“Which part?”
“About his being a fakir. Here’s my theory: that hocus-pocus on the roof at midnight was for the purpose of impressing Vaughan. No doubt he believed it a real spiritual manifestation, whereas it was only a clever bit of jugglery. Now that Vaughan is dead, that particular bit of jugglery will cease until there is some new victim to impress. In fact, it has ceased already. There was no star last night.”
“But you know why,” I pointed out. “The yogi spent the night in contemplation. We can bear witness to that.”
“We can’t bear witness to when he started in,” said Godfrey, drily. “We didn’t see him till after half-past twelve. However, accepting his explanation, there would be no reason for omitting the phenomenon to-night, if it’s a genuine one.”
“No,” I agreed.
“And if it is omitted,” Godfrey went on, “it will be pretty conclusive evidence that it isn’t genuine. Although,” he went on hurriedly, “I don’t need any proof of that—anything else would be unbelievable.” He glanced at his watch. “It’s ten minutes to twelve,” he said. “Come along.”
I followed him out of the house and through the grove with very mixed sensations. If the star didn’t fall, it would tend to prove that it was, as Godfrey had said, merely a fake arranged to impress a credulous old man; but suppose it did fall! That was a part of the test concerning which Godfrey had said nothing. Suppose it did fall! What then?
So it was in silence that I followed Godfrey up the ladder and took my place on the limb. But Godfrey seemed to have no uneasiness.
“We won’t have long to wait,” he said. “We’ll wait till five minutes after twelve, just to make sure. It must be twelve now. I wish I could persuade that fellow to show me how the fake was worked, for it was certainly a good one—one of the best....”
He stopped abruptly, staring out into the darkness.
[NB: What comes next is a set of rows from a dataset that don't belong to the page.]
/-- Where every symbol of the coefficients has its code, these are the codes ENCBLK puts (R466). -/
theorem acCodes_eq_acPieces (hcodes : ∀ v ∈ acSymbols ws run, huffCode t v = .ok (codeIn t.table v)) :
    acCodes t ws run = .ok (acPieces t.table ws run) := by
  induction ws generalizing run with
  | nil =>
    rw [acCodes_nil, acPieces]
    by_cases hrun : 0 < run
    · have heob := hcodes 0x00 (by rw [acSymbols, if_pos hrun]; exact List.mem_singleton_self _)
      rw [if_pos hrun, if_pos hrun, heob]
      rfl
    · rw [if_neg hrun, if_neg hrun]
  | cons w ws ih =>
    by_cases hw : w = 0
    · subst hw
      rw [acCodes_zero]
      exact ih hcodes
    · rw [acSymbols_of_ne hw] at hcodes
      obtain ⟨hzrl, hrest⟩ := List.forall_mem_append.1 hcodes
      obtain ⟨hsymbol, hrest⟩ := List.forall_mem_cons.1 hrest
      have hzrls : zrlsOf t run = .ok (List.replicate (run / 16) (codeIn t.table 0xF0)) :=
        zrlsOf_eq_ok.2 ⟨_, fun hrun => hzrl 0xF0 (List.mem_replicate.2 ⟨by omega, rfl⟩), rfl⟩
      rw [acCodes_of_ne hw, acPieces_of_ne hw, hzrls, hsymbol, ih hrest]
      rfl

end Codes

/-! ### ENCBLK -/

section Encblk

variable {s t : State} {dc ac : BitVec 5} {pred : Word} {diff : Int} {acs : List Word}

/-- The values ENCBLK takes: a difference below 2^16 and coefficients below 2^15 in magnitude (R466). -/
def CodableValues (diff : Int) (acs : List Word) : Prop := diff.natAbs < 2 ^ 16 ∧ ∀ w ∈ acs, (s32 w).natAbs < 2 ^ 15

/-- The two checks of ENCBLK before it looks up any symbol (R466). -/
def rangeCheck (diff : Int) (acs : List Word) : Res Unit := do
  require (decide (diff.natAbs < 2 ^ 16)) .contractViolation 11
  require (acs.all fun w => decide ((s32 w).natAbs < 2 ^ 15)) .contractViolation 11

theorem rangeCheck_ok_iff : rangeCheck diff acs = .ok () ↔ CodableValues diff acs := by
  simp [rangeCheck, CodableValues, Res.bind_eq_ok, require_eq_ok]

theorem rangeCheck_refused (h : ¬ CodableValues diff acs) :
    rangeCheck diff acs = .error (.raise ⟨.contractViolation, 11⟩ []) := by
  cases hcheck : rangeCheck diff acs with
  | ok u => exact absurd (rangeCheck_ok_iff.1 hcheck) h
  | error e =>
    simp only [rangeCheck, Res.bind_eq_error, require_eq_error] at hcheck
    obtain ⟨-, rfl⟩ | ⟨-, -, -, rfl⟩ := hcheck <;> rfl

/-- The difference that ENCBLK codes (R466). -/
abbrev State.dcDiff (s : State) (pred : Word) : Int := s32 (blockAt s.kfile 0 0) - s32 pred

/-- The AC coefficients in scan order. -/
abbrev State.acCoefs (s : State) : List Word := s.kfile.toList.drop 1

theorem encodeBlock_eq (s : State) (dc ac : BitVec 5) (pred : Word) : encodeBlock s dc ac pred = do
    leaving (s.writerLeft maxBlockBits) (rangeCheck (s.dcDiff pred) s.acCoefs)
    let dcs ← dcCodes (s.slot dc) (s.dcDiff pred)
    let rest ← acCodes (s.slot ac) s.acCoefs 0
    return dcs ++ rest := rfl

theorem encodeBlock_eq_blockPieces (hdc : (s.slot dc).wf = true) (hac : (s.slot ac).wf = true)
    (hrange : CodableValues (s.dcDiff pred) s.acCoefs) (hdcs : (s.slot dc).codesAll [category (s.dcDiff pred)] = true)
    (hacs : (s.slot ac).codesAll (acSymbols s.acCoefs 0) = true) :
    encodeBlock s dc ac pred = .ok (blockPieces (s.slot dc).table (s.slot ac).table (s.dcDiff pred) s.acCoefs) := by
  have hcode := huffCode_of_codesAll hdc hdcs (List.mem_singleton_self _)
  have hrest := acCodes_eq_acPieces fun v hv => huffCode_of_codesAll hac hacs hv
  rw [encodeBlock_eq, rangeCheck_ok_iff.2 hrange, leaving_ok, Res.ok_bind, dcCodes_eq, hcode, hrest]
  rfl

theorem encodeBlock_refused (hrange : ¬ CodableValues (s.dcDiff pred) s.acCoefs) :
    encodeBlock s dc ac pred = .error (.raise ⟨.contractViolation, 11⟩ (s.writerLeft maxBlockBits)) := by
  rw [encodeBlock_eq, rangeCheck_refused hrange, leaving_raise, Res.error_bind, List.nil_append]

theorem Csr.pred_mask (p : BitVec 2) : (Csr.pred p).mask = 0xFFFFFFFF#32 := by revert p; decide

theorem Csr.pred_not_mem_writerCsrs (p : BitVec 2) : Csr.pred p ∉ writerCsrs := by revert p; decide

theorem Csr.pred_ne_brPos (p : BitVec 2) : Csr.pred p ≠ .brPos := by revert p; decide

/-- A write to a CSR outside the writer keeps what was committed (R217). -/
theorem Committed.setCsr {k : Packer} {c : Csr} (h : Committed s k t) (hc : c ∉ writerCsrs) (v : Word) :
    Committed s k (t.setCsr c v) := by
  simp only [writerCsrs, List.mem_cons, List.not_mem_nil, or_false, not_or] at hc
  obtain ⟨hlen, hacc, hnacc⟩ := hc
  simpa only [Committed, State.getCsrNat, State.getCsr_setCsr_of_ne t v (Ne.symm hlen),
    State.getCsr_setCsr_of_ne t v (Ne.symm hacc), State.getCsr_setCsr_of_ne t v (Ne.symm hnacc),
    State.holds_congr (t.setCsr_mem c v) (t.setCsr_params c v)] using h

/-- A fault of ENCBLK before its lookups leaves the writer and the predictor (R494). -/
theorem State.encblkLeft_within (s : State) (p : BitVec 2) (n : Nat) :
    ∀ q ∈ s.writerLeft n ++ [.csr (Csr.pred p)], q.Within (Csr.pred p :: writerCsrs) [] [s.writerRoom] := by
  refine List.forall_mem_append.2 ⟨fun q hq => ?_, by simp⟩
  exact (s.writerLeft_within n q hq).mono (List.subset_cons_self ..) (List.Subset.refl _)

end Encblk

/-- Settles O49: symbols that have their codes are looked up to the pieces written out, and those are committed; a value out
of range faults before any lookup. -/
theorem Laws.encodeBlock : Obligations.EncodeBlock := by
  intro dc ac p s hs hdc hac diff acs inRange codes k
  have hslotDc : s.requireSlot (dcSlot dc) = .ok () := State.requireSlot_valid hdc
  have hslotAc : s.requireSlot (acSlot ac) = .ok () := State.requireSlot_valid hac
  have hpieces (hrange : inRange) (hdcs : (s.slot (dcSlot dc)).codesAll [category diff] = true)
      (hacs : (s.slot (acSlot ac)).codesAll (acSymbols acs 0) = true) :
      Machine.encodeBlock s (dcSlot dc) (acSlot ac) (s.getCsr (Csr.pred p)) = .ok codes :=
    encodeBlock_eq_blockPieces (hs.slot_wf _) (hs.slot_wf _) hrange hdcs hacs
  refine ⟨fun hrange hdcs hacs hfits => ?_, hpieces, fun hrange => ?_⟩
  · obtain ⟨t, hcommit, hpc, hdone, heffect⟩ :=
      State.commit_of_fits [] (Packer.putAll_nacc_lt hs.packer_nacc_lt codes) hfits
    simp only [exec_encblk, execEncblk, hslotDc, hslotAc, hpieces hrange hdcs hacs, hcommit, Res.ok_bind, leaving_ok]
    refine ⟨_, rfl, ?_, ?_, ?_⟩
    · exact (hdone.setCsr (Csr.pred_not_mem_writerCsrs p) _).congr rfl rfl rfl
    · rw [State.advance_getCsr, State.getCsr_setCsr_self, Csr.pred_mask, and_fullMask]
    · exact ((heffect.mono (List.Subset.refl _) (List.subset_cons_self ..) (List.Subset.refl _) fun _ => id).setCsr
        List.mem_cons_self).advanced hpc
  · simp only [exec_encblk, execEncblk, hslotDc, hslotAc, encodeBlock_refused hrange, Res.ok_bind, Res.error_bind,
      leaving_ok, leaving_raise]
    exact finish_raise_leaving rfl (s.encblkLeft_within p _)
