-- ==== Sys2Proof/Machine/Drive.lean ====
section
/-! DEFINITION. Path, target power, applied power and drive code (R110 to R114). -/

namespace Sys2Proof.Machine

/-- The uncapped target of a member transmission (R111). -/
def State.uncapped (s : State) (w : SlotId) (b : BandId) (e : Emission) (p : Nat) : Nat :=
  let u := min p (min (s.classCeiling w b) (s.drv.bands.read b).stationCeiling)
  if e = .data then min u (s.drv.bands.read b).dutyCeiling else u

/-- The uncapped target of an ID transmission (R111). -/
def State.idUncapped (s : State) (b : BandId) (idPower : Nat) : Nat := min idPower (s.drv.bands.read b).stationCeiling

/-- The path DRV answers for a start with the uncapped target `u` (R110). -/
def State.choosePath (s : State) (u : Nat) : Path :=
  if s.amg.state = .on ∧ s.drv.barefootCeiling < u then .amplified else .barefoot

/-- The target power on a path (R111). -/
def State.target (s : State) (path : Path) (u : Nat) : Nat :=
  match path with
  | .amplified => u
  | .barefoot => min u s.drv.barefootCeiling

/-- The applied power (R112). -/
def effective (target factor : Nat) : Nat := target * factor / 256

/-- The straight line from the origin to point 0, rounded half up (R113). -/
def belowFirst (p : Point) (x : Nat) : Nat := (2 * p.code * x + p.power) / (2 * p.power)

/-- The straight line between two points, rounded half up (R113). -/
def between (p q : Point) (x : Nat) : Nat :=
  let n := (q.code - p.code) * (x - p.power)
  let d := q.power - p.power
  p.code + (2 * n + d) / (2 * d)

/-- The curve above point `p` through the points that follow it; it saturates at the last (R113). -/
def aboveFirst (p : Point) : List Point → Nat → Nat
  | [], _ => p.code
  | q :: rest, x => if x ≤ q.power then between p q x else aboveFirst q rest x

/-- The drive code for an applied power in a calibration context; an empty context gives 0 (R99, R113). -/
def driveCode (c : Context) (x : Nat) : Nat :=
  match c with
  | none => 0
  | some pts =>
    match pts.toList with
    | [] => 0
    | p :: rest => if x ≤ p.power then belowFirst p x else aboveFirst p rest x

/-- The calibration context of a band and path (R97). -/
def State.context (s : State) (b : BandId) (path : Path) : Context :=
  match path with
  | .barefoot => s.drv.barefootCal.read b
  | .amplified => s.drv.amplifiedCal.read b

/-- The target power of the transmission in SEQ (R111): the holder's, from the turn context, or the ID's, from
the captured ID power. -/
def State.txTarget (s : State) (x : Tx) : Option Nat :=
  match x.kind with
  | .member w =>
    match s.turn with
    | some t => some (s.target x.path (s.uncapped w x.band x.emission t.power))
    | none => none
  | .ident =>
    match s.idu.context with
    | some c => some (s.target x.path (s.idUncapped x.band c.power))
    | none => none

/-- DRV computes P_target, P_eff and D and makes DRIVE active with them (R112, R113, R114). -/
def State.computeDrive (s : State) : State :=
  match s.seq.tx with
  | none => s
  | some x =>
    match s.txTarget x with
    | none => s
    | some p =>
      let e := effective p s.msr.factor
      { s with drv := { s.drv with
        applied := ⟨true, some x.path, p, s.msr.factor, e, driveCode (s.context x.band x.path) e⟩ } }

/-- An occasion of R112 outside EXCITING computes nothing. -/
def State.recompute (s : State) : State := if s.seq.state = .exciting then s.computeDrive else s

/-- The transmission in SEQ is the holder's own. -/
def State.memberTx (s : State) : Bool :=
  match s.seq.tx with
  | some x => x.current && decide (x.kind ≠ .ident)
  | none => false

/-- An occasion of R112 that concerns a member transmission alone. -/
def State.recomputeMember (s : State) : State := if s.memberTx then s.recompute else s

/-- Sets the foldback factor (R125). -/
def State.setFactor (f : Nat) (s : State) : State := { s with msr := { s.msr with factor := f } }

end Sys2Proof.Machine
end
I was staring, too, for there, against the sky, a light began to glow and brighten. It hung for a moment motionless, and then began slowly to descend, steadily, deliberately, as of set purpose. Lower and lower it sank, in a straight line, hovered for an instant, and burst into a million sparks.
In the flare of light, a white-robed figure stood, gazing upwards, its arms strained toward the sky.
As we went silently down the ladder, a moment later, it seemed to me that I could hear Godfrey’s theory crashing about his ears.
CHAPTER XIII
FRANCISCO SILVA
It was not quite ten o’clock when Godfrey and I turned in at the gates of Elmhurst, next morning, and made our way up the drive to the house, but in the library we found a considerable company already assembled. Goldberger was there, with Freylinghuisen his physician, his clerk, his stenographer, and the men who were to constitute the jury; Simmonds was there, and with him was an alert little man in glasses, who, Godfrey told me in an aside, was Sylvester, the head of the Identification Bureau, and the greatest expert on finger-prints in America. The district attorney had sent up an assistant, also with a stenographer, and altogether the room was decidedly crowded.